# shower door does not close properly



## donald73d (Feb 12, 2012)

I have a shower door that seems to have sagged and does not close correctly. I can see the top side of the door is not level.  The door has a piano and the piece its hinged to is screwed to the wall.  Does not look like any adjustments. The door is held closed by a full length magnet, but its only closed at the top not at the bottom.


----------



## nealtw (Feb 12, 2012)

Do the hinge bolts go thru the glass?


----------



## donald73d (Feb 15, 2012)

The bolts/screws do not go thru the glass.  Upon further investigation the two sides of the door assembly fit over a smaller inside piece and the inside pieces  (one on each side) are screwed to the tile.  The assembly goes over these pieces and has screws that screw against it, thus allowing for sides that are not level on a vertical basis.  However one side is already adjusted out, but I guess it needed to go further out to fix this problem.


----------



## swiftcreek (Feb 16, 2012)

Most of those style of doors do have adjustments within the hinge side or the magnet side.

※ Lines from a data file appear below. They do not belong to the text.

-- ==== Sys2Proof/Tests/Slice0.lean ====
section
/-!
SUPPORT. Tests and witnesses. Every expected value comes from spec/95_test_vectors.md (its section is named) or from the
rule named, never from running the model. The witnesses show that the hypotheses of each statement can be met together.
-/
namespace Sys2Proof.Tests
open Sys2Proof Sys2Proof.Machine

/-! ### Helpers -/

/-- A small state with a given CASE and nothing driven yet. -/
def at_ (m : CaseMode) : State := { State.reset with caseMode := m }

/-- The response and the CASE after one accepted word. -/
def answer (m : CaseMode) (w : Word32) : Option (Word32 × CaseMode) :=
  match step (present (commandIn w) (at_ m)) with
  | .next t    => some (t.rsp, t.caseMode)
  | .fault _   => none
  | .refused _ => none

/-- The destination bytes and the status a call ends with. -/
def ended (o : Host.Outcome (HostOp × State) Fault Refusal) : Option (List Byte × OpStatus) :=
  match o with
  | .next p    => some (p.1.dst.bytes, p.1.status)
  | .fault _   => none
  | .refused _ => none

/-! ### Well-formedness: for each row of rule R64 a word with a must-be-zero bit set is refused, and an undefined OP -/

theorem test_legal_refuses_nop : legal 0x00000001 = false := by decide
theorem test_legal_refuses_enc : legal 0x100001FF = false := by decide
theorem test_legal_refuses_dec : legal 0x20016130 = false := by decide
theorem test_legal_refuses_setcase : legal 0x30000002 = false := by decide
theorem test_legal_refuses_getcase : legal 0x40000001 = false := by decide
theorem test_legal_refuses_lutenc : legal 0x50000010 = false := by decide
theorem test_legal_refuses_lutdec : legal 0x60000130 = false := by decide
theorem test_legal_refuses_opcode_7 : legal 0x70000000 = false := by decide
theorem test_legal_accepts : (legal 0x1000000A && legal 0x20006130 && legal 0x30000001) = true := by decide

/-! ### Decoding: words written out from the encoding tables (rules R60 to R64) -/

theorem test_decode_nop : decodeTableWord 32 0b00000000000000000000000000000000 = some .nop := by decide
theorem test_decode_enc : decodeTableWord 32 0b00010000000000000000000010100101 = some (.enc 0xA5) := by decide
theorem test_decode_dec : decodeTableWord 32 0b00100000000000000110000100110000 = some (.dec 0x30 0x61) := by decide
theorem test_decode_setcase : decodeTableWord 32 0b00110000000000000000000000000001 = some (.setcase .upper) := by decide
theorem test_decode_getcase : decodeTableWord 32 0b01000000000000000000000000000000 = some .getcase := by decide
theorem test_decode_lutenc : decodeTableWord 32 0b01010000000000000000000000001011 = some (.lutenc 0xB) := by decide
theorem test_decode_lutdec : decodeTableWord 32 0b01100000000000000000000001000110 = some (.lutdec 0x46) := by decide
theorem test_decode_refuses_opcode : decode 0xF0000000 = .error (.undefinedOpcode 0xF) := by decide
theorem test_decode_refuses_bit : decode 0x30000003 = .error (.mustBeZero "SETCASE") := by decide
theorem test_encode_dec : encode (.dec 0x44 0x65) = 0x20006544 := by decide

Look for the small screws and back one of them out and see if there is a slot for adjustment. Those screws can be hard to get out sometimes so be careful not to strip them.


----------



## Selvin1 (Feb 10, 2015)

My shower door has a skirt at the bottom with a rubber flap that catches so it is extremely hard to close. Slamming hard is the only cure right now. There is a screw (at the top of the shower door )that is small.  The rubber flap at the bottom also is screwed on. Please help ;-) just moved into condo and resources arent there for handy helper. Thank you .


----------



## nealtw (Feb 10, 2015)

Selvin1 said:


> My shower door has a skirt at the bottom with a rubber flap that catches so it is extremely hard to close. Slamming hard is the only cure right now. There is a screw (at the top of the shower door )that is small.  The rubber flap at the bottom also is screwed on. Please help ;-) just moved into condo and resources arent there for handy helper. Thank you .



Welcome to the site.
Your not the first here with that problem. Can you post a picture of is so we can see the profile.


----------



## More1best-Homes (Mar 3, 2015)

Use a toothbrush for scrubbing the metal frame around your shower door. A paint scraper can help get the gunk where the metal meets the shower or door, and a razor, carefully and gently applied, can scrape mineral spots off flat glass.


----------